Я рассказала ему обо всем, кроме Ворона. С одной стороны, не хотела тревожить его напоминанием, а с другой — опасалась гнева за свою несдержанность. Минт учил меня не поддаваться на словесные атаки в том числе, а вчера я не сдержалась. Вдобавок узнай он о видении, в котором кто-то приказал чуди убить нас с Терном, наверняка снова бы поднял вопрос об укрытии в Сиирелл.
— Что ж, — Минт устало потер переносицу, — Инирика зазывает тебя в Совет для своих мутных делишек, и культистка из Аскании позвала тебя к себе… для чего?
— Для того же самого, возможно.
Минт прикрыл глаза и улыбнулся.
— Рассказ про Эсхе на озере здорово поднял мне настроение. Можно подробнее все описать?
Я пихнула его в плечо, но он, не глядя, уклонился.
— Не хочу связываться ни с Инирикой, ни с Эсхе. Кстати, — пальцы едва слушались, но я извлекла из своей сумы склянку с сон-травой, — вот, возьми. Это снадобье для спокойных ночей. Никаких дурных снов.
Минт взял склянку, но, ничего не спросив, убрал ее за пазуху. Потом снова откинулся на дерево, глядя на крепость. Искра любопытства в его глазах затухала.
— Я тут подумал… Если у нас одна жизнь на двоих, мы, скорее всего, умрем в один день.
— Ну-у, скорее всего.
— Знаешь, мой старший брат погиб на войне Трех Царств, — вдруг проговорил Минт. — Он был крепким, рослым, вечно лез на рожон и любил тесать кулаки о всяких выскочек. Говорил, что рожден воином. — Он улыбнулся. — Такой дуралей. Пошел в дружину. Наша мать почти следом за ним ушла. Подалась в странствующие жрицы. Я остался с отцом, но он не больно-то…

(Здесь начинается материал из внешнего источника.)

-- ==== Sys2Proof/Machine/Step.lean ====
section
/-! DEFINITION. The step, and how the host's check places one command word before it. -/

namespace Sys2Proof.Machine

/-- One step of the block with its host and its reset line. -/
def step (s : State) : Host.Outcome State Fault Refusal := transition s

/-- The block with the command word w pending and its completion due: what a CMD write of w leaves once its latency has
passed (20_memory.md R63, 41_control_commands.md R140). A reset that stands first in the inputs is taken out, since it would
abort the command (R210). Log 3. -/
def State.withFetchWord (s : State) (nbits w : Nat) : State :=
  { s with
    pcmd := BitVec.ofNat 32 (tableWord nbits w)
    busy := true
    done := false
    latencyLeft := 0
    inputs := s.inputs.dropWhile (fun i => i == .reset) }

end Sys2Proof.Machine
end

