-- ==== Sys2Proof/Certificates/Slice0/Obligations.lean ====
section
/-! DEFINITION. The statements about the model, each from a rule of spec/ its docstring names. -/

open Sys2Proof Sys2Proof.Machine

/-! ## Encoding (30_encoding.md) -/

/-- The words of 95_test_vectors.md section 2.6 decode as listed there, and each of the nine legal ones is its command's
encoding; so is the word of SEEK 5 that 30_encoding.md section 2 gives. -/
def Obligations.SampleWordsDecodeAsListed : Prop :=
  decode 0x00000000 = .ok .nop ∧ decode 0x00082001 = .ok (.init 32 8) ∧ decode 0x00081001 = .ok (.init 16 8) ∧
  decode 0x00000002 = .ok (.seek 0) ∧ decode 0x00003F02 = .ok (.seek 63) ∧ decode 0x00000003 = .ok (.xor 0) ∧
  decode 0x00000403 = .ok (.xor 4) ∧ decode 0x00000004 = .ok .hash ∧ decode 0x00000005 = .ok .clear ∧
  decode 0x00000100 = .error .mustBeZero ∧ decode 0x00004002 = .error .mustBeZero ∧
  decode 0x00000503 = .error .xorLength ∧ decode 0x00000006 = .error .reservedOpcode ∧
  decode 0x000000FF = .error .reservedOpcode ∧ decode 0x01000000 = .error .mustBeZero ∧
  decode 0x01000403 = .error .mustBeZero ∧ decode 0x00010004 = .error .mustBeZero ∧
  encode .nop = 0x00000000 ∧ encode (.init 32 8) = 0x00082001 ∧ encode (.init 16 8) = 0x00081001 ∧
  encode (.seek 0) = 0x00000002 ∧ encode (.seek 63) = 0x00003F02 ∧ encode (.xor 0) = 0x00000003 ∧
  encode (.xor 4) = 0x00000403 ∧ encode .hash = 0x00000004 ∧ encode .clear = 0x00000005 ∧ encode (.seek 5) = 0x00000502

/-- Decoding an encoded well-formed command gives it back, with every argument at every value its field admits. -/
def Obligations.DecodeOfEncodeIsTheCommand : Prop :=
  ∀ i : Instr, i.wf = true → decode (encode i) = .ok i

/-- A word that decodes is the encoding of what it decodes to, and that is well-formed: each legal word has one meaning. -/
def Obligations.EncodeOfDecodeIsTheWord : Prop :=
  ∀ (w : Word) (i : Instr), decode w = .ok i → i.wf = true ∧ encode i = w

/-- The opcode map (R94): a word is a command exactly when its row's mask and match, and for XOR the limit on LEN, say so,
and its arguments are its fields; the canonical encodings. -/
def Obligations.OpcodeMapDecidesTheCommand : Prop :=
  (∀ w : Word,
    (decode w = .ok .nop ↔ w &&& 0xFFFFFFFF = 0x00000000) ∧
    (∀ klen nlen, decode w = .ok (.init klen nlen) ↔
      w &&& 0xFF0000FF = 0x00000001 ∧ klen = w.extractLsb' 8 8 ∧ nlen = w.extractLsb' 16 8) ∧
    (∀ boff, decode w = .ok (.seek boff) ↔ w &&& 0xFFFFC0FF = 0x00000002 ∧ boff = w.extractLsb' 8 6) ∧
    (∀ len, decode w = .ok (.xor len) ↔
      w &&& 0xFFFFF8FF = 0x00000003 ∧ len = w.extractLsb' 8 3 ∧ len.toNat ≤ 4) ∧
    (decode w = .ok .hash ↔ w &&& 0xFFFFFFFF = 0x00000004) ∧
    (decode w = .ok .clear ↔ w &&& 0xFFFFFFFF = 0x00000005) ∧
    (opcodeMap.filter fun r => w &&& r.mask == r.pattern).length ≤ 1) ∧
  encode (.init 32 8) = 0x00082001 ∧ encode (.xor 4) = 0x00000403 ∧ encode (.seek 5) = 0x00000502
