-- ==== Sys2Proof/Machine/Assembler.lean ====
section
/-! DEFINITION. The assembler syntax of a command (30_encoding.md R101): one line of characters to an instruction, or none
where the assembler refuses it. The lexical points R101 leaves open are log 15. -/

namespace Sys2Proof.Machine

/-- What a line is made of. -/
inductive Token where
  | text (cs : List Char)
  | comma
deriving DecidableEq, Repr

/-- The tokens of a line: words, and commas; blanks separate (log 15). `cur` holds the word being read, last character first. -/
def tokens : List Char → List Char → List Token
  | [], cur => if cur = [] then [] else [.text cur.reverse]
  | c :: cs, cur =>
    let done : List Token := if cur = [] then [] else [.text cur.reverse]
    if c = ' ' then done ++ tokens cs []
    else if c = ',' then done ++ .comma :: tokens cs []
    else tokens cs (c :: cur)

/-- The value of a digit in the given base, 10 or 16. -/
def digitValue (base : Nat) (c : Char) : Option Nat :=
  let n := c.toNat
  let v :=
    if 48 ≤ n ∧ n ≤ 57 then n - 48
    else if 97 ≤ n ∧ n ≤ 102 then n - 87
    else if 65 ≤ n ∧ n ≤ 70 then n - 55
    else base
  if v < base then some v else none

/-- Digits in a base, from the left, on the value read so far. -/
def digitsValue (base : Nat) : List Char → Nat → Option Nat
  | [], acc => some acc
  | c :: cs, acc =>
    match digitValue base c with
    | some d => digitsValue base cs (acc * base + d)
    | none => none

/-- A number: decimal, or hexadecimal with `0x` (R101). -/
def numberValue : List Char → Option Nat
  | [] => none
  | '0' :: 'x' :: c :: cs => digitsValue 16 (c :: cs) 0
  | cs => digitsValue 10 cs 0

/-- A number that fits a field of values 0 to max; the assembler refuses another (R101). -/
def fieldValue (max : Nat) (cs : List Char) : Option Nat :=
  match numberValue cs with
  | some n => if n ≤ max then some n else none
  | none => none

/-- `INIT klen, nlen`, KLEN and NLEN 0..255 (R101). -/
def assembleInit (klen nlen : List Char) : Option Instr :=
  match fieldValue 255 klen, fieldValue 255 nlen with
  | some k, some n => some (.init (BitVec.ofNat 8 k) (BitVec.ofNat 8 n))
  | _, _ => none

/-- `SEEK boff`, BOFF 0..63 (R101). -/
def assembleSeek (boff : List Char) : Option Instr :=
  (fieldValue 63 boff).map fun n => .seek (BitVec.ofNat 6 n)

/-- `XOR len`, LEN 0..4 (R101). -/
def assembleXor (len : List Char) : Option Instr :=
  (fieldValue 4 len).map fun n => .xor (BitVec.ofNat 3 n)

/-- The assembler (R101). -/
def assemble (line : List Char) : Option Instr :=
  match tokens line [] with
  | [.text ['N', 'O', 'P']] => some .nop
  | [.text ['I', 'N', 'I', 'T']] => some (.init 32 8)
  | [.text ['I', 'N', 'I', 'T'], .text k, .comma, .text n] => assembleInit k n
  | [.text ['S', 'E', 'E', 'K'], .text o] => assembleSeek o
  | [.text ['X', 'O', 'R'], .text l] => assembleXor l
  | [.text ['H', 'A', 'S', 'H']] => some .hash
  | [.text ['C', 'L', 'E', 'A', 'R']] => some .clear
  | _ => none

end Sys2Proof.Machine
end

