/-- An XOR that is not refused: in INITIALIZED the buffer is empty, so within the buffer it is XOR 0. -/
theorem streamInv_xorEffect {s : State} {n : Nat} (hs : StreamInv s) (hf : Streaming s) (hn : n ≤ 64)
    (hx : ¬ (64 - s.offset.val < n ∧ s.exh = true)) : StreamInv (xorEffect n s) := by
  rcases xorEffect_stream s hn with ⟨hoff, heq, hval⟩ | ⟨hoff, heq, hval⟩
  · rcases hf with hf | hf
    · obtain ⟨hexh, hks, hfull, -⟩ := (streamInv_initialized hf).1 hs
      obtain rfl : n = 0 := by rw [hfull] at hoff; simpa using hoff
      rw [xorEffect_zero]
      exact (streamInv_initialized (by exact hf)).2 ⟨hexh, hks, hfull, rfl⟩
    · obtain ⟨hks, hpos, hexh⟩ := (streamInv_generating hf).1 hs
      rw [heq]
      exact (streamInv_generating (by exact hf)).2 ⟨hks, hval ▸ Nat.add_pos_left hpos n, hexh⟩
  · rw [heq]
    refine streamInv_of_generated (c := s.ctr) rfl rfl rfl ?_ (hval ▸ Nat.sub_pos_of_lt hoff)
    rw [refill_exh, exh_eq_false_of_straddle hx hoff, Bool.false_or]

/-- Where EXH = 1, CTR has wrapped to 0 and the buffer holds the last block. -/
theorem StreamInv.of_exh {s : State} (hs : StreamInv s) (hexh : s.exh = true) :
    (s.fsm = .generating ∨ s.fsm = .overflow) ∧ s.ks = block s.key s.nonce (s.ctr - 1) ∧ s.ctr = 0 := by
  cases hf : s.fsm with
  | uninit =>
    obtain ⟨-, -, -, h, -⟩ := (streamInv_uninit hf).1 hs
    exact absurd (hexh.symm.trans h) nofun
  | initialized =>
    obtain ⟨h, -⟩ := (streamInv_initialized hf).1 hs
    exact absurd (hexh.symm.trans h) nofun
  | generating =>
    obtain ⟨hks, -, hctr⟩ := (streamInv_generating hf).1 hs
    exact ⟨.inl rfl, hks, hctr.1 hexh⟩
  | overflow =>
    obtain ⟨hks, -, hctr⟩ := (streamInv_overflow hf).1 hs
    exact ⟨.inr rfl, hks, hctr⟩

/-- The XOR that finds the keystream exhausted leaves the last block in the buffer. -/
theorem streamInv_toOverflow {s : State} (hs : StreamInv s) (hexh : s.exh = true) :
    StreamInv { s with fsm := .overflow } := by
  obtain ⟨-, hks, hctr⟩ := hs.of_exh hexh
  exact (streamInv_overflow rfl).2 ⟨hks, hexh, hctr⟩

/-- Every command keeps the block's invariant. -/
theorem blockInv_of_exec {i : Instr} {s t : State} (hs : StreamInv s) (h : exec i s = .next t) : BlockInv t := by
  rcases exec_next_cases h with ⟨c, -, rfl⟩ | ⟨_, -, -, -, hexh, rfl⟩ | ⟨-, rfl⟩ | ⟨-, rfl⟩ | ⟨b, -, hf, rfl⟩ |
    ⟨len, -, hlen, hf, hx, rfl⟩ | ⟨-, rfl⟩ | ⟨-, rfl⟩
  · exact hs.blockInv_complete c
  · exact (streamInv_toOverflow hs hexh).blockInv_complete _
  · exact hs.blockInv_complete _
  · exact (streamInv_newInstance s).blockInv_complete _
  · exact (streamInv_seekTo b hs hf).blockInv_complete _
  · exact (streamInv_xorEffect hs hf (by omega) hx).blockInv_complete _
  · exact StreamInv.blockInv_complete (s := { s with h := coreFunction s.h }) hs _
  · exact (streamInv_zeroize s).blockInv_complete _

/-! ### The host keeps the handshake invariant -/

theorem handshakeInv_coreTick {s : State} (hs : HandshakeInv s) : HandshakeInv (coreTick s) := by
  obtain ⟨hdone, hlat, herr⟩ := hs
  refine ⟨by simpa using hdone, fun hbusy => ?_, by simpa using herr⟩
  rw [coreTick_busy] at hbusy
  simpa [hbusy] using hlat hbusy

theorem handshakeInv_portRead {s : State} (off : BitVec 8) (hs : HandshakeInv s) : HandshakeInv (portRead off s) := by
  unfold HandshakeInv at *
  simpa using hs

/-- A write lowers DONE, or starts a command with DONE = 0, or touches neither flag. -/
theorem handshakeInv_portWrite {s : State} (off : BitVec 8) (v : Word) (hs : HandshakeInv s) :
    HandshakeInv (portWrite off v s) := by
  obtain ⟨hdone, hlat, herr⟩ := hs
  rcases portWrite_cases off v s with ⟨-, -, h⟩ | ⟨-, h⟩ <;> rw [h]
  · exact ⟨hdone, hlat, herr⟩
  · cases slotOf off with
    | status => exact ⟨fun hbusy => by rw [writeSlot, writeStatus_done, hdone hbusy, Bool.false_and], hlat, herr⟩
    | cmd => exact ⟨fun _ => rfl, nofun, herr⟩
    | _ => exact ⟨hdone, hlat, herr⟩

theorem handshakeInv_hostAction {s : State} (hs : HandshakeInv s) (hr : s.inputs.head? ≠ some .reset) :
    HandshakeInv (hostAction s) := by
  obtain ⟨u, rest, heq, -, hu⟩ := hostAction_cases s hr
  rw [heq]
  show HandshakeInv u
  rcases hu with rfl | ⟨off, rfl⟩ | ⟨off, v, -, rfl⟩
  · exact hs
  · exact handshakeInv_portRead off hs
  · exact handshakeInv_portWrite off v hs

/-! ### Every step -/

theorem blockInv_of_coreStep {s t : State} (hs : StreamInv s) (h : coreStep s = .next t) : BlockInv t := by
  rcases coreStep_next_cases h with ⟨i, -, hi⟩ | ⟨-, -, rfl⟩
  · exact blockInv_of_exec hs hi
  · exact hs.blockInv_complete _

/-- Settles O46: a reset by `blockInv_applyReset`, a completion by `blockInv_of_coreStep`; a host input leaves the
registers of the stream invariant alone and keeps the handshake. -/
theorem everyStepKeepsTheInvariant : Obligations.EveryStepKeepsTheInvariant := by
  rintro s t ⟨hstream, hhand⟩ h
  rcases step_next_cases h with ⟨-, rest, -, rfl⟩ | ⟨-, -, -, hcore⟩ | ⟨hr, -, rfl, hsame⟩
  · exact blockInv_applyReset s rest
  · exact blockInv_of_coreStep hstream hcore
  · exact ⟨hsame.streamInv hstream, handshakeInv_hostAction (handshakeInv_coreTick hhand) (by rwa [coreTick_inputs])⟩

end Sys2Proof.Machine
end

section
/-! Commands on two related states: a relation that each effect keeps, and that makes both states take the same branch, is
kept by every command. -/

namespace Sys2Proof.Machine

/-- Two outcomes are next states that R relates. -/
def NextBoth (R : State → State → Prop) (o o' : Host.Outcome State Fault Refusal) : Prop :=
  ∃ s t, o = .next s ∧ o' = .next t ∧ R s t

/-- The effects of the commands keep R, and R fixes the command and what decides how it ends: FSM, EXH and OFFSET. -/
structure CommandCongruence (R : State → State → Prop) : Prop where
  pcmd {s t : State} : R s t → s.pcmd = t.pcmd
  fsm {s t : State} : R s t → s.fsm = t.fsm
  exh {s t : State} : R s t → s.exh = t.exh
  offset {s t : State} : R s t → s.offset = t.offset
  complete (c : ResultCode) {s t : State} : R s t → R (complete c s) (complete c t)
  newInstance {s t : State} : R s t → R (newInstance s) (newInstance t)
  seekTo (b : BitVec 6) {s t : State} : R s t → R (seekTo b s) (seekTo b t)
  xorEffect {n : Nat} (hn : n ≤ 64) {s t : State} : R s t → R (xorEffect n s) (xorEffect n t)
  toOverflow {s t : State} : R s t → R { s with fsm := .overflow } { t with fsm := .overflow }
  hash {s t : State} : R s t → R { s with h := coreFunction s.h } { t with h := coreFunction t.h }
  zeroize {s t : State} : R s t → R (zeroize s) (zeroize t)

namespace CommandCongruence

variable {R : State → State → Prop} (hR : CommandCongruence R) {s t : State}
include hR

theorem nextBoth_complete (h : R s t) (c : ResultCode) :
    NextBoth R (.next (Machine.complete c s)) (.next (Machine.complete c t)) :=
  ⟨_, _, rfl, rfl, hR.complete c h⟩

theorem nextBoth_execInit (h : R s t) (klen nlen : BitVec 8) :
    NextBoth R (execInit klen nlen s) (execInit klen nlen t) := by
  unfold execInit
  split_ifs
  · exact hR.nextBoth_complete h _
  · exact hR.nextBoth_complete h _
  · exact hR.nextBoth_complete (hR.newInstance h) _

theorem nextBoth_execSeek (h : R s t) (b : BitVec 6) : NextBoth R (execSeek b s) (execSeek b t) := by
  unfold execSeek
  rw [hR.fsm h]
  cases t.fsm with
  | uninit | generating | overflow => exact hR.nextBoth_complete h _
  | initialized => exact hR.nextBoth_complete (hR.seekTo b h) _

theorem nextBoth_execXor (h : R s t) (len : BitVec 3) : NextBoth R (execXor len s) (execXor len t) := by
  have hn : byteCount len ≤ 64 := by unfold byteCount; omega
  have hx : exhausted (byteCount len) s = exhausted (byteCount len) t := by
    rw [exhausted, exhausted, hR.offset h, hR.exh h]
  unfold execXor
  rw [hR.fsm h, hx]
  split
  · exact hR.nextBoth_complete h _
  · cases t.fsm with
    | uninit | overflow => exact hR.nextBoth_complete h _
    | initialized | generating =>
      dsimp only
      split
      · exact hR.nextBoth_complete (hR.toOverflow h) _
      · exact hR.nextBoth_complete (hR.xorEffect hn h) _

theorem nextBoth_exec (h : R s t) (i : Instr) : NextBoth R (exec i s) (exec i t) := by
  cases i with
  | nop => exact hR.nextBoth_complete h _
  | init klen nlen => exact hR.nextBoth_execInit h klen nlen
  | seek b => exact hR.nextBoth_execSeek h b
  | xor len => exact hR.nextBoth_execXor h len
  | hash => exact hR.nextBoth_complete (hR.hash h) _
  | clear => exact hR.nextBoth_complete (hR.zeroize h) _

theorem nextBoth_coreStep (h : R s t) : NextBoth R (coreStep s) (coreStep t) := by
  unfold coreStep
  rw [hR.pcmd h]
  cases decode t.pcmd with
  | ok i => exact hR.nextBoth_exec h i
  | error r => exact hR.nextBoth_complete h _

end CommandCongruence

end Sys2Proof.Machine
end

section
/-! Noninterference: timing, errors and IRQ do not depend on secrets (70_reset_and_hazards.md R219), and no transaction gives
the key back (20_memory.md section 3). -/

namespace Sys2Proof.Machine

/-! ### Public equality as a change of secrets -/

/-- s with the secret and unobserved fields of x: all that `PublicEq` leaves out (R219). -/
def State.withSecretsOf (s x : State) : State :=
  { s with
    key := x.key, nonce := x.nonce, ks := x.ks, keyIn := x.keyIn, nonceIn := x.nonceIn, din := x.din, dout := x.dout,
    h := x.h, work := x.work, roundPos := x.roundPos, reads := x.reads }

theorem publicEq_iff_eq_withSecretsOf {s t : State} : PublicEq s t ↔ t = s.withSecretsOf t := by
  constructor
  · intro h
    simp only [State.withSecretsOf, h.ctr, h.exh, h.fsm, h.offset, h.ctrsetLo, h.ctrsetHi, h.busy, h.done, h.werr, h.err,
      h.ie, h.pcmd, h.latencyLeft, h.draws, h.inputs]
  · intro h
    rw [h]
    exact ⟨rfl, rfl, rfl, rfl, rfl, rfl, rfl, rfl, rfl, rfl, rfl, rfl, rfl, rfl, rfl⟩

/-- To compare f on two publicly equal states, compare it on s and on s with other secrets. -/
theorem PublicEq.elim {s t : State} {p : State → Prop} (h : PublicEq s t) (hp : ∀ x, p (s.withSecretsOf x)) : p t := by
  rw [publicEq_iff_eq_withSecretsOf.1 h]
  exact hp t

/-- An update that reads no secret into a public field leaves public equality. -/
theorem PublicEq.map {f : State → State} {s t : State} (h : PublicEq s t)
    (hf : ∀ x, f (s.withSecretsOf x) = (f s).withSecretsOf (f (s.withSecretsOf x))) : PublicEq (f s) (f t) :=
  h.elim (p := fun t => PublicEq (f s) (f t)) fun x => publicEq_iff_eq_withSecretsOf.2 (hf x)
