-- ==== Sys2Proof/Machine/Ops.lean ====
section
/-! DEFINITION. The named operations that the meanings share: the Register Bank's primitives (spec 40_register_bank.md),
the Aggregation Engine and output driver (spec 41_aggregation.md), taking a fault (spec 10_state.md R21), the checks
that come before a request's effect (spec 30_encoding.md R45), and the fetch of the next request. The block has no
trap entry and no return from one (spec 60_exceptions.md R86, R87); `recordFault` is the only fault entry there is. -/

namespace Sys2Proof.Machine

/-! ### Plain updates -/

/-- The answer to the request's initiator (R8 `return v`). -/
def setReply (r : Reply) (s : State) : State := { s with reply := r }

/-- Taking a fault: it is kept, and nothing else of the block changes (R21, R71, R80). Nothing is returned. -/
def recordFault (r : FaultReason) (s : State) : State :=
  { s with fault := some r, reply := .nothing }

/-- The arrivals left once the next one is taken. -/
def setInbox (rest : List Arrival) (s : State) : State := { s with inbox := rest }

/-! ### Register Bank -/

/-- `read_status` (R50). -/
def readStatus (s : State) : StatusWord := s.status

/-- `write_status` (R51): the register is replaced by the low 32 bits. -/
def writeStatus (value : Word) (s : State) : State := { s with status := value.setWidth 32 }

/-- `read_line` (R52); an index outside the array faults (R54). -/
def readLine (i : Nat) (s : State) : Except Fault Byte :=
  match s.line[i]? with
  | some b => .ok b
  | none => .error (.bankIndex i)

/-- `write_line` (R53); an index outside the array faults (R54). -/
def writeLine (i : Nat) (value : Byte) (s : State) : Except Fault State :=
  if i < s.line.length then .ok { s with line := s.line.set i value } else .error (.bankIndex i)

/-- `line[i][pos] <- x` (R8, R53): one bit of one line register. -/
def writeLineBit (i pos : Nat) (x : Bool) (s : State) : Except Fault State :=
  match readLine i s with
  | .ok b => writeLine i (setBit pos x b) s
  | .error f => .error f

/-- Go on with what a bank primitive gave, or stop with its fault (R54). -/
def ofBank {α : Type} (r : Except Fault α) (k : α → Host.Outcome State Fault Refusal) :
    Host.Outcome State Fault Refusal :=
  match r with
  | .ok a => k a
  | .error f => .fault f

/-! ### Aggregation Engine and output driver -/

/-- The output level: GLOBAL_ENABLED and the OR over all lines of ACTIVE and ENABLED (R55). -/
def level (s : State) : Bool := s.line.any contributes && globalEnabled s.status

/-- `Push(level)` (R56): every push is recorded, changed or not. -/
def push (lv : Bool) (s : State) : State := { s with pushes := s.pushes ++ [lv] }

/-- `Aggregate()` (R55): recompute the level, drive it and push it. -/
def aggregate (s : State) : State := push (level s) { s with out := level s }

/-! ### The checks before a request's effect, in the order of R45 -/

/-- Whether the block serves requests other than CREATE: alive and unfaulted (R82). -/
def served (s : State) : Bool := decide (s.life = .alive) && decide (s.fault = none)

/-- Whether the block can still be created: not created yet and unfaulted (R82). -/
def creatable (s : State) : Bool := decide (s.life = .none) && decide (s.fault = none)

/-- Step 2 of R45: refuse a request that the lifecycle or a fault forbids (R82). -/
def whenServed (s : State) (k : Host.Outcome State Fault Refusal) : Host.Outcome State Fault Refusal :=
  if served s then k else .refused .noInstance

/-- Step 2 of R45 for CREATE (R82). -/
def whenCreatable (s : State) (k : Host.Outcome State Fault Refusal) : Host.Outcome State Fault Refusal :=
  if creatable s then k else .refused .noInstance

/-- Step 3 of R45: refuse an access size that the block does not support (R67). -/
def whenSized (size : Nat) (k : Host.Outcome State Fault Refusal) : Host.Outcome State Fault Refusal :=
  if sizeSupported size then k else .refused (.unsupportedSize size)

/-- Step 4 of R45 for an access at a line register: its index, if the offset is of this row (R44, log 17). -/
def whenLineTarget (s : State) (offset : Word) (k : Nat → Host.Outcome State Fault Refusal) :
    Host.Outcome State Fault Refusal :=
  match mmioTarget s.numLines offset with
  | .line i => k i
  | .status => .refused .operandCondition
  | .invalid => .refused .operandCondition

/-- Step 4 of R45 for an access at no register, if the offset is of this row (R44, log 17). -/
def whenInvalidTarget (s : State) (offset : Word) (k : Host.Outcome State Fault Refusal) :
    Host.Outcome State Fault Refusal :=
  match mmioTarget s.numLines offset with
  | .invalid => k
  | .status => .refused .operandCondition
  | .line _ => .refused .operandCondition

/-! ### Effects that several requests share -/

/-- A line-signal event: ACTIVE of line `i` becomes `x` and the output is recomputed; an index that names no line is
a contract violation (R69, R70, R71). -/
def lineSignal (i : Word) (x : Bool) (s : State) : Host.Outcome State Fault Refusal :=
  match lineIndex s.numLines i with
  | none => .next (recordFault (.contractViolation i.toNat) s)
  | some k => ofBank (writeLineBit k activePos x s) fun t => .next (setReply .nothing (aggregate t))

/-- A management request: bit `pos` of line `i` becomes `x`, the output is recomputed, and the result is OK; an index
that names no line is rejected before anything changes (R73 to R77). -/
def manage (i : Word) (pos : Nat) (x : Bool) (s : State) : Host.Outcome State Fault Refusal :=
  match managementIndex s.numLines i with
  | none => .next (setReply .invalidArgument s)
  | some k => ofBank (writeLineBit k pos x s) fun t => .next (setReply .ok (aggregate t))

/-- The block just created with `n` lines (R79). -/
def construct (n : Nat) (s : State) : State :=
  { s with
    numLines := n, status := 0, line := List.replicate n 0, out := false, pushes := [],
    life := .alive, fault := none, reply := .nothing }

/-! ### The fetch of the next request -/

/-- What stands next at the block. -/
inductive Fetched
  /-- No request. -/
  | idle
  /-- An instruction, and the arrivals after it. -/
  | run (i : Instr) (rest : List Arrival)
  /-- Bytes or a request that stand for no instruction. -/
  | rejected (e : DecodeError)
  /-- Two requests that overlap (R39). -/
  | overlapping
  deriving DecidableEq, Repr

/-- The arrivals left when `tail` is what remains of a stream of packed requests. -/
def putBack (tail : List Byte) (rest : List Arrival) : List Arrival :=
  match tail with
  | [] => rest
  | b :: bs => .bytes (b :: bs) :: rest

/-- The outcome of one request that is no packed one. -/
def fetchRequest (numLines : Nat) (r : Request) (rest : List Arrival) : Fetched :=
  match classify numLines r with
  | .ok i => .run i rest
  | .error e => .rejected e

/-- The next request among the arrivals, in the host's order (R35); an arrival of no bytes is no request. -/
def fetch (numLines : Nat) (order : Config.ByteOrder) : List Arrival → Fetched
  | [] => .idle
  | .bytes [] :: rest => fetch numLines order rest
  | .bytes (b :: bs) :: rest =>
    match decode numLines (b :: bs) with
    | .ok (i, tail) => .run i (putBack tail rest)
    | .error e => .rejected e
  | .call r :: rest => fetchRequest numLines r rest
  | .busWrite offset lanes :: rest =>
    fetchRequest numLines (.mmioWrite offset lanes.length (busValue order lanes)) rest
  | .overlap _ _ :: _ => .overlapping

/-- The refusal of what stands for no instruction. A reserved header is refused before any other check (step 1 of
R45). R45 places neither of the other two, and the model chooses: missing operand bytes are refused with the header,
before the lifecycle check (DESIGN CHOICE, log 9); a level that is not one bit is refused after the lifecycle check,
as a size is (log 16), and before the index is looked at (DESIGN CHOICE, log 28). -/
def refusalOf (e : DecodeError) (s : State) : Refusal :=
  match e with
  | .reservedEncoding header => .reservedEncoding header
  | .truncated => .truncatedRequest
  | .badLevel lv => if served s then .badLevel lv else .noInstance

/-- The bytes of the last reply as they lie at rising bus addresses, for a read of `size` bytes (R29, D10); none
when no datum was returned. -/
def replyLanes (size : Nat) (s : State) : Option (List Byte) :=
  match s.reply with
  | .data v => some (busLanes s.busOrder size v)
  | .nothing => none
  | .ok => none
  | .invalidArgument => none

end Sys2Proof.Machine
end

Я молчала, понимая, что ему сейчас важнее просто быть услышанным. Вынести Шепот Ворона в своей голове невероятно трудно: он вытаскивает из закоулков души все самые болезненные воспоминания, все самые потаенные страхи и желания.
— Я хотел быть, как брат. Стать воином. Стать лучше, чем мой брат, чем все, кто меня окружал. Но я потерял себя. Потерял цель своего пути… А может, никогда ее по-настоящему и не знал, ведь все, кого я любил, вечно выбирали не меня. Шли куда-то. И я тоже куда-то шел и что-то делал…
— Как Странник.
Губы Минта исказила ломаная улыбка. Я знала, Минт не верит в божество наемников, но мне хотелось сказать ему хоть что-то.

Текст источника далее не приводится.